When typhoon Ondoy dumped a month’s worth of rainwater in the country’s capital, it triggered widespread flooding that submerged as high as two-story structures.

Environmentalists say the capital may have been spared if less of its surface area had been covered with concrete. The soil and plants would have helped absorb the rainwater.

But poor planning and inefficient building designs made an Eden in the heart of Manila unlikely. That is until the “green roof” came to the country.

Watch a rusty roof come to life with lush vegetation. Turn a barren rooftop into a botanical wonder. Recycle rainwater for a sky garden. In a “green roof,” the traditional tile and galvanized iron roofing are no more. Instead, layers of rocks, soil and plants provide a living, breathing cover for buildings and homes.

The soil mixture and vegetation are integrated into the roof, turning the structure’s crown into a giant plant pot.

“The green roofs act like sponges. The vegetation and soil retain part of the rainwater so that the run-off will be less,” engineer John Leslie Regio from the University of the Philippines explained.

Regio said the only difference with green roof structures is the fortified frame carrying the weight of the soil, plants and rainwater.

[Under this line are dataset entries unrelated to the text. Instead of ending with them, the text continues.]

-- ==== Sys2Proof/Machine/Flows.lean ====
section
/-! DEFINITION. Ethernet flows (R17 to R20, R323): templates, the frames that are sent, and the sender's and the receiver's state of a
flow. -/

namespace Sys2Proof.Machine

/-! ## The frames of an EGRESS stream (R17 to R20, R323) -/

/-- A field of the frame template. -/
def tmplField (t : List Byte) (off n : Nat) : Nat := leNat ((t.drop off).take n)

/-- The Twithen transport header (R18). -/
def ethHeader (len ackSeq seq flow : Nat) (last : Bool) (type : Nat) : BitVec 128 :=
  BitVec.ofNat 128 (1 + type * 2 ^ 4 + last.toNat * 2 ^ 8 + flow * 2 ^ 16 + seq * 2 ^ 32 + ackSeq * 2 ^ 64 + len * 2 ^ 96)

/-- Bytes as big-endian 16-bit numbers, the last one filled with zero. -/
def halves : List Byte → List Nat
  | [] => []
  | [a] => [a.toNat * 256]
  | a :: b :: rest => (a.toNat * 256 + b.toNat) :: halves rest

/-- A number as n bytes, most significant first. -/
def bigEndian (n v : Nat) : List Byte := (leBytes n v).reverse

/-- The UDP checksum of a frame: the one's complement of the one's complement sum of the IPv6 pseudo-header, the UDP header and its
data, and 0xFFFF for zero (R20). An address's first byte is its lowest. -/
def udpChecksum (f : EthFrame) : Nat :=
  let bytes := leBytes 16 f.srcIp.toNat ++ leBytes 16 f.dstIp.toNat ++ bigEndian 4 f.udpLength.toNat ++ bigEndian 4 f.nextHeader.toNat ++
    bigEndian 2 f.srcPort.toNat ++ bigEndian 2 f.dstPort.toNat ++ bigEndian 2 f.udpLength.toNat ++ leBytes 16 f.header.toNat ++ f.payload
  let sum := total (halves bytes) % 65535
  if sum = 0 then 65535 else 65535 - sum

/-- The frame with the lengths and the checksum that its contents require. -/
def EthFrame.sealed (f : EthFrame) : EthFrame :=
  let n := BitVec.ofNat 16 (24 + f.payload.length)
  let f := { f with ipLength := n, udpLength := n }
  { f with checksum := BitVec.ofNat 16 (udpChecksum f) }

/-- A frame of the device: headers as R20 gives them. 82 bytes of Ethernet, IPv6, UDP and Twithen headers and FCS stand
around the payload. -/
def deviceFrame (port dstMac srcIp dstIp flow : Nat) (header : BitVec 128) (payload : List Byte) : EthFrame :=
  EthFrame.sealed
    { dstMac := BitVec.ofNat 48 dstMac, srcMac := Config.ethMac port, version := 6, ipLength := 0, nextHeader := 17,
      srcIp := BitVec.ofNat 128 srcIp, dstIp := BitVec.ofNat 128 dstIp, tclass := 0, flowLabel := BitVec.ofNat 20 flow,
      hopLimit := 64, srcPort := BitVec.ofNat 16 (49152 + flow % 16384), dstPort := 49810, udpLength := 0, checksum := 0,
      pause := false, size := 82 + payload.length, header, payload }

/-! ## Flows (R19) -/

/-- The template of a stream as the port knows it (R323; log 114). -/
def State.template (s : State) (eid k : Nat) : Option (List Byte) := ((s.elem eid).stream k).tmpl

/-- Whether a template names a flow. -/
def namesFlow (tmpl : List Byte) (src dst : BitVec 128) (flow : BitVec 16) : Bool :=
  tmplField tmpl 8 16 = src.toNat && tmplField tmpl 0x18 16 = dst.toNat && tmplField tmpl 0x28 2 = flow.toNat

/-- The flow that a template names. -/
def templateKey (tmpl : List Byte) : FlowKey :=
  ⟨BitVec.ofNat 128 (tmplField tmpl 8 16), BitVec.ofNat 128 (tmplField tmpl 0x18 16), BitVec.ofNat 16 (tmplField tmpl 0x28 2)⟩

/-- The sender's state of a flow: a flow that has sent nothing starts at SEQ 0. -/
def State.txFlow (s : State) (k : FlowKey) : TxFlow := (s.txFlows.find? (·.key = k)).getD { key := k }

def State.setTxFlow (s : State) (x : TxFlow) : State := { s with txFlows := x :: s.txFlows.filter (·.key ≠ x.key) }

/-- The SEQ that the package takes next of a flow. -/
def State.rxNext (s : State) (k : FlowKey) : Word := ((s.rxFlows.find? (·.1 = k)).map (·.2)).getD 0

def State.setRxNext (s : State) (k : FlowKey) (n : Word) : State := { s with rxFlows := (k, n) :: s.rxFlows.filter (·.1 ≠ k) }

/-- Whether the flow of a stream takes n more frames (R19). -/
def State.flowRoom (s : State) (eid k n : Nat) : Bool :=
  match s.template eid k with
  | some t => (s.txFlow (templateKey t)).unacked.length + n ≤ 256
  | none => true

/-- The counts of a stream's flow in the present second, at the partition that owns the stream (R52). -/
def State.countFlow (s : State) (eid k : Nat) (f : FlowCount → FlowCount) : State :=
  let grow (l : List FlowCount) : List FlowCount :=
    if l.any (fun c => c.eid = eid && c.strm = k) then l.map (fun c => if c.eid = eid && c.strm = k then f c else c)
    else l ++ [f { eid, strm := k }]
  match s.instOf eid with
  | some x => s.modPart x.part (fun p => { p with flowCounts := grow p.flowCounts })
  | none => s

/-- The acknowledgement token of a PATST whose frame is acknowledged; the spec names no address for it. -/
def State.ackEntries (s : State) (eid : Nat) (entries : List Nat) : State :=
  entries.foldl (fun (s : State) n =>
    let (x, s) := s.takeFresh
    s.giveAnswer eid n (fun t => ⟨lanesOfList [Config.freeWord (2 * x), Config.freeWord (2 * x + 1)], t, none⟩)) s

/-- The current frame of a stream is sent on the flow of its template (R19, R323). -/
def State.sendFrame (s : State) (eid k : Nat) (tmpl : List Byte) (last : Bool) : State :=
  let g := ((s.elem eid).stream k).egress
  let x := s.txFlow (templateKey tmpl)
  let port := tmplField tmpl 6 1
  let flow := tmplField tmpl 0x28 2
  let f := deviceFrame port (tmplField tmpl 0 6) (tmplField tmpl 8 16) (tmplField tmpl 0x18 16) flow
    (ethHeader g.payload.length 0 x.nextSeq.toNat flow last 0) g.payload
  let s := { s with ethOut := s.ethOut ++ [(port, f)] }
  let s := s.setTxFlow { x with
    nextSeq := x.nextSeq + 1, unacked := x.unacked ++ [⟨port, x.nextSeq, f, eid, (s.elem eid).inst, g.entries⟩],
    lastAck := if x.unacked.isEmpty then s.now else x.lastAck, resends := if x.unacked.isEmpty then 0 else x.resends }
  let s := s.countFlow eid k (fun c => { c with txFrames := c.txFrames + 1, txBytes := c.txBytes + g.payload.length })
  s.modElem eid (·.modStream k (fun t => { t with egress := { } }))

end Sys2Proof.Machine
end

Aside from flood-control, green roofs insulate buildings and regulate city temperatures by not trapping heat, absorbing carbon-dioxide and releasing oxygen. They provide habitat and rest spots for migratory birds and insects.

Just this June, Quezon City passed an ordinance granting tax exemptions to green roofed homes, and mandated new buildings to dedicate 30 percent of their rooftop to natural landscape.

Though still in its infancy, the omens look good for a green roof revolution in the country. Much of Manila’s surface area is covered in concrete, but no one said rooftops can’t come to life.